## TASK TO CARRY OUT
Filter the entries, keeping every line with the word "negative".

## DATA FOR THIS EXERCISE
-- ==== Sys2Proof/Tests/Slice0.lean ====
section
/-! SUPPORT. Tests: ill-formed terms are refused, words written out from the encoding tables decode to the instructions they
stand for, one step of each kind gives what the spec's entries and worked examples say, and the statements' hypotheses can be
met. -/

set_option Elab.async false
set_option exponentiation.threshold 1024
set_option maxRecDepth 20000

namespace Sys2Proof.Tests

open Sys2Proof Sys2Proof.Machine Sys2Proof.Safety

/-- A header without gap, yield mark or guard. -/
def p0 : Hdr := ⟨0, false, 0, false⟩
/-- A header with every field set. -/
def q0 : Hdr := ⟨1, true, 2, true⟩

/-! ## Encodings -/

/-- Words decode to an instruction, all of them used. -/
def dec (ws : List Word) (i : Instr) : Bool :=
  match decode ws with
  | .ok (j, n) => j == i && n == ws.length
  | .error _ => false

/-- Words are refused. -/
def refuses (ws : List Word) : Bool :=
  match decode ws with
  | .ok _ => false
  | .error _ => true

/-! ## Ill-formed terms -/

/-- Guards, displacements and widths (R76, R77, R338, R349, R371, R388, R390). -/
theorem test_ill_formed_base :
    (Instr.add ⟨0, false, 0, true⟩ 1 2 3).wellFormed = false
    ∧ (Instr.brLong p0 6).wellFormed = false ∧ (Instr.jmpLong 0 false 1).wellFormed = false
    ∧ (Instr.trap 0 1024).wellFormed = false ∧ (Instr.trapLong p0 1024).wellFormed = false
    ∧ (Instr.sysrLong p0 3 2048).wellFormed = false
    ∧ (Instr.ext p0 3 4 .i32 none 0 7).wellFormed = false ∧ (Instr.ext p0 3 4 .i64 none 60 4).wellFormed = false
    ∧ (Instr.ins p0 3 4 none 63 1).wellFormed = false ∧ (Instr.lea p0 3 4 5 none 7 0).wellFormed = false
    ∧ (Instr.rep p0 1 3 0 false 0 0 0).wellFormed = false ∧ (Instr.rep p0 1 3 16 true 0 0 8).wellFormed = false := by
  decide

/-- Types, rounding suffixes and values of the vector forms (R391, R399 to R404, R411). -/
theorem test_ill_formed_vector :
    (Instr.vadd p0 1 2 3 .i64 .rne false none).wellFormed = false
    ∧ (Instr.vadd p0 1 2 3 .f32 .rne true none).wellFormed = false
    ∧ (Instr.vadd p0 1 2 3 .i8 .rtz false none).wellFormed = false
    ∧ (Instr.vfma p0 1 2 3 .i32 .rne none 4).wellFormed = false
    ∧ (Instr.vlds p0 1 2 3 .i64 none 0).wellFormed = false ∧ (Instr.vgath p0 1 2 3 .f16 none 0).wellFormed = false
    ∧ (Instr.vcvt p0 1 2 .f32 .f32 .rne false none 0).wellFormed = false
    ∧ (Instr.vcvt p0 1 2 .f32 .f16 .rne false none 2).wellFormed = false
    ∧ (Instr.vcmp p0 1 2 3 .f32 none 6 false 0).wellFormed = false
    ∧ (Instr.vcmp p0 1 2 3 .f32 none 2 false 1).wellFormed = false
    ∧ (Instr.vcode p0 1 2 .i8 .ql4 none 2).wellFormed = false
    ∧ (Instr.vscac p0 1 2 3 .f32 .f32 none 4 5 true).wellFormed = false := by
  decide

/-- Operands of the matrix, level, expansion and engine forms (R118, R122, R125, R140, R162, R218, R225, R311, R329). -/
theorem test_ill_formed_units :
    (Instr.mma p0 1 2 .e4m3 .i8 64 0 false false).wellFormed = false
    ∧ (Instr.mma p0 1 2 .e4m3 .ql4 128 0 false false).wellFormed = false
    ∧ (Instr.mma p0 1 2 .i8 .i8 8 0 false false).wellFormed = false
    ∧ (Instr.mwld p0 1 2 .bf16 4112 false).wellFormed = false ∧ (Instr.mrd p0 1 2 .bf16 false 1).wellFormed = false
    ∧ (Instr.rstr p0 1 2 3 .f16 false false).wellFormed = false ∧ (Instr.xsetKern p0 none 5).wellFormed = false
    ∧ (Instr.xform p0 1 2 none 0).wellFormed = false ∧ (Instr.xeval p0 1 2 none 4097).wellFormed = false
    ∧ (Instr.coll p0 1 .f16 .device 0 0).wellFormed = false ∧ (Instr.coll p0 1 .f32 .device 2 1).wellFormed = false
    ∧ (Instr.aadd p0 1 2 3 .n32 .cluster 0 false).wellFormed = false
    ∧ (Instr.amin p0 1 2 3 .i32 .gang 0 false).wellFormed = false
    ∧ (Instr.acas p0 1 2 3 .i64 .device 1 false).wellFormed = false
    ∧ (Instr.slota p0 1 2 3).wellFormed = false ∧ (Instr.slota p0 1 2 0).wellFormed = false
    ∧ (Instr.bind p0 1 2 .device 32).wellFormed = false := by
  decide
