-- ==== Sys2Proof/Machine/Poseidon2.lean ====
section
/-! DEFINITION. The Poseidon2 permutation as functions over field values (43_poseidon2.md sections 1 to 4). A state is
the list s[0..t-1]. -/

namespace Sys2Proof.Machine

/-- One committed parameter set as the permutation reads it: `rc r c` and `dg c` are the stored constants as field
values (43_poseidon2.md, head). -/
structure PermParams where
  t : Nat
  d : Nat
  roundsF : Nat
  roundsP : Nat
  rc : Nat → Nat → Nat
  dg : Nat → Nat

/-- `Sbox(x)` = x^d mod p (43_poseidon2.md R181, 90_conflicts.md C1). -/
def sboxPow (d x : Nat) : Nat := x ^ d % Config.p

/-- The block M4, by the network of 43_poseidon2.md R187. -/
def m4 (x0 x1 x2 x3 : Nat) : List Nat :=
  let t0 := fadd x0 x1
  let t1 := fadd x2 x3
  let t2 := fadd (fdbl x1) t1
  let t3 := fadd (fdbl x3) t0
  let t4 := fadd (fdbl (fdbl t1)) t3
  let t5 := fadd (fdbl (fdbl t0)) t2
  let t6 := fadd t3 t5
  let t7 := fadd t2 t4
  [t6, t5, t7, t4]

/-- M4 on each consecutive group of 4 (43_poseidon2.md R188). -/
def m4Groups : List Nat → List Nat
  | x0 :: x1 :: x2 :: x3 :: rest => m4 x0 x1 x2 x3 ++ m4Groups rest
  | _ => []

/-- `cls[r]`: the sum over the groups of element `r` of each group (43_poseidon2.md R188). -/
def classSum (u : List Nat) (r : Nat) : Nat :=
  fsum ((List.range (u.length / 4)).map fun g => u.getD (4 * g + r) 0)

/-- `Ext_t(s)`, the external linear layer (43_poseidon2.md R186 for t = 2 and 3, R188 for the other widths). -/
def extLayer (t : Nat) (s : List Nat) : List Nat :=
  if t = 2 ∨ t = 3 then
    s.map fun x => fadd x (fsum s)
  else if t = 4 then
    m4Groups s
  else
    let u := m4Groups s
    u.mapIdx fun i x => fadd x (classSum u (i % 4))

/-- `Int_t(s)`, the internal linear layer (43_poseidon2.md R190 for t = 2 and 3, where the diagonal is not read; R191
for the other widths). -/
def intLayer (t : Nat) (dg : Nat → Nat) (s : List Nat) : List Nat :=
  if t = 2 then
    s.mapIdx fun i x => fadd (if i = 1 then fdbl x else x) (fsum s)
  else if t = 3 then
    s.mapIdx fun i x => fadd (if i = 2 then fdbl x else x) (fsum s)
  else
    s.mapIdx fun i x => fadd (fmul x (dg i)) (fsum s)

/-- Add row `r` of the round constants to every element (43_poseidon2.md R193, steps 2 and 4). -/
def addRow (c : PermParams) (r : Nat) (s : List Nat) : List Nat :=
  s.mapIdx fun i x => fadd x (c.rc r i)

/-- Replace element 0. -/
def onHead (g : Nat → Nat) : List Nat → List Nat
  | [] => []
  | x :: xs => g x :: xs

/-- One full round (43_poseidon2.md R193, steps 2 and 4). -/
def fullRound (c : PermParams) (r : Nat) (s : List Nat) : List Nat :=
  extLayer c.t ((addRow c r s).map (sboxPow c.d))

/-- One partial round: constant and S-box on element 0 only (43_poseidon2.md R193, step 3). -/
def partialRound (c : PermParams) (r : Nat) (s : List Nat) : List Nat :=
  intLayer c.t c.dg (onHead (sboxPow c.d) (onHead (fun x => fadd x (c.rc r 0)) s))

/-- Apply a round for the rows `start`, `start + 1`, ..., `start + n - 1` in order. -/
def runRounds (round : Nat → List Nat → List Nat) (start n : Nat) (s : List Nat) : List Nat :=
  (List.range n).foldl (fun acc j => round (start + j) acc) s

/-- `Perm(s)` (43_poseidon2.md R193): the initial external layer, the beginning full rounds, the partial rounds, the
ending full rounds. -/
def perm (c : PermParams) (s : List Nat) : List Nat :=
  let h := c.roundsF / 2
  let s1 := extLayer c.t s
  let s2 := runRounds (fullRound c) 0 h s1
  let s3 := runRounds (partialRound c) h c.roundsP s2
  runRounds (fullRound c) (h + c.roundsP) (c.roundsF - h) s3

/-- `compress(a, b)` = Perm([a, b, 0])[0] (44_merkle.md R210). -/
def compress (c : PermParams) (a b : Nat) : Nat := (perm c [a, b, 0]).headD 0

end Sys2Proof.Machine
end

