-- ==== Sys2Proof/Machine/Arith.lean ====
section
/-! DEFINITION. Field arithmetic commands (41_field_arith.md), by the word-level rule of each. -/

namespace Sys2Proof.Machine

/-- ADD (R141). -/
def execAdd (fd fs1 fs2 : Reg) (s : State) : Result := .next (s.setReg fd (fadd (s.reg fs1) (s.reg fs2)))

/-- SUB (R142). -/
def execSub (fd fs1 fs2 : Reg) (s : State) : Result := .next (s.setReg fd (fsub (s.reg fs1) (s.reg fs2)))

/-- MUL (R143): the Montgomery product. -/
def execMul (fd fs1 fs2 : Reg) (s : State) : Result := .next (s.setReg fd (montMul (s.reg fs1) (s.reg fs2)))

/-- NEG (R144). -/
def execNeg (fd fs1 : Reg) (s : State) : Result := .next (s.setReg fd (fsub 0 (s.reg fs1)))

/-- DBL (R145). -/
def execDbl (fd fs1 : Reg) (s : State) : Result := .next (s.setReg fd (fdbl (s.reg fs1)))

/-- SQR (R146). -/
def execSqr (fd fs1 : Reg) (s : State) : Result := .next (s.setReg fd (montMul (s.reg fs1) (s.reg fs1)))

/-- INV (R147). -/
def execInv (fd fs1 : Reg) (s : State) : Result :=
  raiseIf (decide (s.reg fs1 = 0)) (.inv fd fs1) s .notInvertible <|
    .next (s.setReg fd (mont (finv (s.regVal fs1))))

/-- EQ (R148): compares the two words and writes `EQF`. -/
def execEq (fs1 fs2 : Reg) (s : State) : Result := .next (s.setEqf (decide (s.reg fs1 = s.reg fs2)))

end Sys2Proof.Machine
end

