/-- The value of an encoded word is the word reduced, which is what the radix makes of the word's value. -/
theorem val_mont_eq_mul (w : Nat) : val (mont w) = val w * (2 ^ 256 % Config.p) % Config.p :=
  calc val (mont w)
    _ = mont (val w) := by rw [val_mont_mod, mont_val_mod]
    _ = val w * (2 ^ 256 % Config.p) % Config.p := (Nat.mul_mod_mod _ _ _).symm

/-- FROMMONT then STR leaves the output chunk of STC (40_field_move.md R128). -/
theorem str_frommont_eq_stc (fd fs1 : Reg) (s : State) :
    ∃ a b, exec (.str fd) (s.setReg fd (s.regVal fs1)) = .next a ∧ exec (.stc fs1) s = .next b ∧
      a.dout = b.dout := by
  have hreg : (s.setReg fd (s.regVal fs1)).reg fd = s.regVal fs1 := reg_setReg_self (regVal_lt s fs1)
  refine ⟨_, _, rfl, rfl, ?_⟩
  rw [hreg]
  rfl

/-- FROMMONT then TOMONT restores a word below p (40_field_move.md R128). -/
theorem tomont_frommont (fd fs1 : Reg) {s : State} (h : s.reg fs1 < Config.p) :
    ∃ t u, exec (.frommont fd fs1) s = .next t ∧ exec (.tomont fd fd) t = .next u ∧ u.reg fd = s.reg fs1 := by
  refine ⟨_, _, exec_frommont fd fs1 s, exec_tomont fd fd _, ?_⟩
  rw [reg_setReg_self (mont_lt _), reg_setReg_self (regVal_lt _ _), State.regVal, mont_val h]

/-- TOMONT then FROMMONT restores a word below p (40_field_move.md R128). -/
theorem frommont_tomont (fd fs1 : Reg) {s : State} (h : s.reg fs1 < Config.p) :
    ∃ t u, exec (.tomont fd fs1) s = .next t ∧ exec (.frommont fd fd) t = .next u ∧ u.reg fd = s.reg fs1 := by
  refine ⟨_, _, exec_tomont fd fs1 s, exec_frommont fd fd _, ?_⟩
  rw [reg_setReg_self (regVal_lt _ _), regVal_setReg_self (mont_lt _), val_mont h]

/-- LDR then TOMONT of a chunk below p is LDC of it (40_field_move.md R127). -/
theorem tomont_ldr_eq_ldc {s : State} (hfull : s.chunkFull = true) (hlt : s.chunk < Config.p) (fd : Reg) :
    ∃ t u, exec (.ldr fd) s = .next t ∧ exec (.tomont fd fd) t = .next u ∧ exec (.ldc fd) s = .next u := by
  refine ⟨_, _, exec_ldr_of_lt hfull hlt fd, exec_tomont fd fd _, ?_⟩
  rw [exec_ldc_of_full hfull, reg_clearDinm, reg_setReg_self hlt, setReg_clearDinm, setReg_setReg,
    Nat.mod_eq_of_lt hlt]

/-- Settles O34: `mont` and `val` undo each other below p, and the encoded chunk is what LDC writes. -/
theorem tomontAndFrommontConvert : Obligations.TomontAndFrommontConvert := by
  refine ⟨fun fd fs1 s => ⟨decodeOfEncode (.tomont fd fs1) rfl, ?_⟩,
    fun fd fs1 s => ⟨decodeOfEncode (.frommont fd fs1) rfl, ?_, fun hlt => ?_, fun hm hlt => ?_⟩⟩
  · have hval : (s.setReg fd (mont (s.reg fs1))).regVal fd = s.regVal fs1 * (2 ^ 256 % Config.p) % Config.p :=
      (regVal_setReg_self (mont_lt _)).trans (val_mont_eq_mul _)
    exact ⟨_, exec_tomont fd fs1 s, reg_setReg_self (mont_lt _), hval, onlyReg_setReg s fd _⟩
  · have hreg : (s.setReg fd (s.regVal fs1)).reg fd = s.regVal fs1 := reg_setReg_self (regVal_lt s fs1)
    exact ⟨_, exec_frommont fd fs1 s, hreg, hreg, onlyReg_setReg s fd _, str_frommont_eq_stc fd fs1 s⟩
  · exact ⟨tomont_frommont fd fs1 hlt, frommont_tomont fd fs1 hlt⟩
  · exact tomont_ldr_eq_ldc ((chunkFull_iff s).mpr hm) hlt fd

end Sys2Proof.Machine
end

section
/-! Field arithmetic (41_field_arith.md): the laws of the field on the functions the commands use, and each command as
its write of one register or of `EQF`. -/

namespace Sys2Proof.Machine

/- The laws of the field, through the images in `ZMod p` (R149). -/

theorem fadd_comm (x y : Nat) : fadd x y = fadd y x := congrArg (· % Config.p) (Nat.add_comm x y)

theorem fadd_assoc (x y z : Nat) : fadd (fadd x y) z = fadd x (fadd y z) :=
  eq_of_zmod (fadd_lt _ _) (fadd_lt _ _) (by simp only [zmod_fadd, add_assoc])

theorem fadd_zero {x : Nat} (hx : x < Config.p) : fadd x 0 = x := Nat.mod_eq_of_lt hx

theorem fadd_neg (x : Nat) : fadd x (fsub 0 x) = 0 :=
  eq_of_zmod (fadd_lt _ _) p_pos (by simp only [zmod_fadd, zmod_fsub, Nat.cast_zero, zero_sub, add_neg_cancel])

theorem fsub_eq_fadd_neg (x y : Nat) : fsub x y = fadd x (fsub 0 y) :=
  eq_of_zmod (fsub_lt _ _) (fadd_lt _ _)
    (by simp only [zmod_fadd, zmod_fsub, Nat.cast_zero, sub_eq_add_neg, zero_add])

theorem fmul_comm (x y : Nat) : fmul x y = fmul y x := congrArg (· % Config.p) (Nat.mul_comm x y)

theorem fmul_assoc (x y z : Nat) : fmul (fmul x y) z = fmul x (fmul y z) :=
  eq_of_zmod (fmul_lt _ _) (fmul_lt _ _) (by simp only [zmod_fmul, mul_assoc])

theorem fmul_one {x : Nat} (hx : x < Config.p) : fmul x 1 = x := by rw [fmul, Nat.mul_one, Nat.mod_eq_of_lt hx]

theorem fmul_zero (x : Nat) : fmul x 0 = 0 := Nat.zero_mod _

theorem fmul_fadd (x y z : Nat) : fmul x (fadd y z) = fadd (fmul x y) (fmul x z) :=
  eq_of_zmod (fmul_lt _ _) (fadd_lt _ _) (by simp only [zmod_fmul, zmod_fadd, mul_add])

theorem fdbl_eq_fadd_self (x : Nat) : fdbl x = fadd x x := congrArg (· % Config.p) (Nat.two_mul x)

theorem mod_p_ne_zero {x : Nat} (hx : x < Config.p) (h0 : x ≠ 0) : x % Config.p ≠ 0 := by
  rwa [Nat.mod_eq_of_lt hx]

/-- A non-zero value is the inverse of its inverse, since the inverse is unique. -/
theorem finv_finv {x : Nat} (hx : x < Config.p) (h0 : x ≠ 0) : finv (finv x) = x := by
  have hprod : fmul (finv x) x = 1 := (fmul_comm _ _).trans (fmul_finv (mod_p_ne_zero hx h0))
  exact (finv_unique hx hprod).symm

/-- Settles O42. -/
theorem fieldIdentitiesHold : Obligations.FieldIdentitiesHold := fun x y z hx _ _ =>
  ⟨fadd_comm x y, fadd_assoc x y z, fadd_zero hx, fadd_neg x, fsub_eq_fadd_neg x y, fmul_comm x y,
    fmul_assoc x y z, fmul_one hx, fmul_zero x, fmul_fadd x y z, fdbl_eq_fadd_self x,
    (fsub_eq_fadd_neg 0 0).trans (fadd_neg 0), fun h0 => ⟨fmul_finv (mod_p_ne_zero hx h0), finv_finv hx h0,
      (finv_pos (mod_p_ne_zero hx h0)).ne'⟩⟩

/- Subtraction as a residue of integers (R142, R144). -/

theorem intCast_fsub (a b : Nat) : ((fsub a b : Nat) : Int) = ((a : Int) - b) % (Config.p : Int) :=
  Int.toNat_of_nonneg (Int.emod_nonneg _ (by exact_mod_cast p_pos.ne'))

/-- The negative by cases: 0 for 0, never p (41_field_arith.md R144). -/
theorem fsub_zero_eq_ite {a : Nat} (ha : a < Config.p) : fsub 0 a = if a = 0 then 0 else Config.p - a := by
  rw [fsub_eq_ite p_pos ha]
  simp only [Nat.le_zero, Nat.zero_sub, Nat.zero_add]

/- The commands that write one register. -/

theorem exec_add (fd a b : Reg) (s : State) :
    exec (.add fd a b) s = .next (s.setReg fd (fadd (s.reg a) (s.reg b))) := rfl

theorem exec_sub (fd a b : Reg) (s : State) :
    exec (.sub fd a b) s = .next (s.setReg fd (fsub (s.reg a) (s.reg b))) := rfl

theorem exec_mul (fd a b : Reg) (s : State) :
    exec (.mul fd a b) s = .next (s.setReg fd (montMul (s.reg a) (s.reg b))) := rfl

theorem exec_neg (fd a : Reg) (s : State) : exec (.neg fd a) s = .next (s.setReg fd (fsub 0 (s.reg a))) := rfl

theorem exec_dbl_eq_add (fd a : Reg) (s : State) : exec (.dbl fd a) s = exec (.add fd a a) s :=
  congrArg (fun n => Host.Outcome.next (s.setReg fd n)) (fdbl_eq_fadd_self (s.reg a))

theorem exec_sqr_eq_mul (fd a : Reg) (s : State) : exec (.sqr fd a) s = exec (.mul fd a a) s := rfl

/-- The value that ADD leaves is the sum of the values (41_field_arith.md R141). -/
theorem regVal_add (fd a b : Reg) (s : State) :
    (s.setReg fd (fadd (s.reg a) (s.reg b))).regVal fd = fadd (s.regVal a) (s.regVal b) :=
  (regVal_setReg_self (fadd_lt _ _)).trans (val_fadd _ _)

/-- The value that SUB leaves is the difference of the values (41_field_arith.md R142). -/
theorem regVal_sub (fd a b : Reg) (s : State) :
    (s.setReg fd (fsub (s.reg a) (s.reg b))).regVal fd = fsub (s.regVal a) (s.regVal b) :=
  (regVal_setReg_self (fsub_lt _ _)).trans (val_fsub _ _)

/-- The value that MUL leaves is the product of the values (41_field_arith.md R143). -/
theorem regVal_mul (fd a b : Reg) (s : State) :
    (s.setReg fd (montMul (s.reg a) (s.reg b))).regVal fd = fmul (s.regVal a) (s.regVal b) :=
  (regVal_setReg_self (montMul_lt _ _)).trans (val_montMul _ _)

/-- The value that NEG leaves is the negative of the value (41_field_arith.md R144). -/
theorem regVal_neg (fd a : Reg) (s : State) :
    (s.setReg fd (fsub 0 (s.reg a))).regVal fd = fsub 0 (s.regVal a) := by
  rw [regVal_setReg_self (fsub_lt _ _), val_fsub, val_zero, State.regVal]

/-- Settles O36: the value of the written sum or difference is that of the values. -/
theorem addAndSubAreModP : Obligations.AddAndSubAreModP := by
  refine ⟨fun fd a b s => ⟨decodeOfEncode (.add fd a b) rfl, ?_⟩,
    fun fd a b s => ⟨decodeOfEncode (.sub fd a b) rfl, ?_⟩⟩
  · exact ⟨_, exec_add fd a b s, regVal_add fd a b s, reg_setReg_self (fadd_lt _ _), onlyReg_setReg s fd _⟩
  · refine ⟨_, exec_sub fd a b s, ?_, ?_, fun ha hb => ?_, onlyReg_setReg s fd _⟩
    · rw [regVal_sub, intCast_fsub]
    · rw [reg_setReg_self (fsub_lt _ _), intCast_fsub]
    · rw [reg_setReg_self (fsub_lt _ _), fsub_eq_ite ha hb]

/-- Settles O37. -/
theorem mulMultipliesModP : Obligations.MulMultipliesModP := fun fd a b s =>
  ⟨decodeOfEncode (.mul fd a b) rfl, _, exec_mul fd a b s, regVal_mul fd a b s, reg_setReg_self (montMul_lt _ _),
    onlyReg_setReg s fd _⟩

/-- Settles O38: NEG is the difference from 0, whose word is 0. -/
theorem negNegatesModP : Obligations.NegNegatesModP := by
  refine fun fd a s => ⟨decodeOfEncode (.neg fd a) rfl, _, exec_neg fd a s, ?_, ?_, fun ha => ?_, ?_,
    onlyReg_setReg s fd _⟩
  · rw [regVal_neg, intCast_fsub, Nat.cast_zero]
  · rw [reg_setReg_self (fsub_lt _ _), intCast_fsub, Nat.cast_zero]
  · rw [reg_setReg_self (fsub_lt _ _), fsub_zero_eq_ite ha]
  · rw [regVal_neg, fsub_zero_eq_ite (regVal_lt s a)]

/-- Settles O39: DBL and SQR are ADD and MUL of a register with itself. -/
theorem dblAndSqrAreModP : Obligations.DblAndSqrAreModP := by
  refine ⟨fun fd a s => ⟨decodeOfEncode (.dbl fd a) rfl, ?_⟩, fun fd a s => ⟨decodeOfEncode (.sqr fd a) rfl, ?_⟩⟩
  · have hword : (s.setReg fd (fadd (s.reg a) (s.reg a))).reg fd = fdbl (s.reg a) := by
      rw [reg_setReg_self (fadd_lt _ _), fdbl_eq_fadd_self]
    exact ⟨_, exec_dbl_eq_add fd a s, exec_add fd a a s, regVal_add fd a a s, hword, onlyReg_setReg s fd _⟩
  · exact ⟨_, exec_sqr_eq_mul fd a s, exec_mul fd a a s, regVal_mul fd a a s, reg_setReg_self (montMul_lt _ _),
      onlyReg_setReg s fd _⟩

/- INV. -/

/-- INV makes one check of its source and then writes the encoded inverse of its value (41_field_arith.md R147). -/
theorem exec_inv (fd a : Reg) (s : State) : exec (.inv fd a) s =
    raiseIf (decide (s.reg a = 0)) (.inv fd a) s .notInvertible (.next (s.setReg fd (mont (finv (s.regVal a))))) :=
  rfl

theorem exec_inv_of_ne_zero {s : State} {a : Reg} (h0 : s.reg a ≠ 0) (fd : Reg) :
    exec (.inv fd a) s = .next (s.setReg fd (mont (finv (s.regVal a)))) := by
  rw [exec_inv, raiseIf_pass (decide_eq_false h0)]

## RESULT
/-- The negative by cases: 0 for 0, never p (41_field_arith.md R144). -/
/-- The value that NEG leaves is the negative of the value (41_field_arith.md R144). -/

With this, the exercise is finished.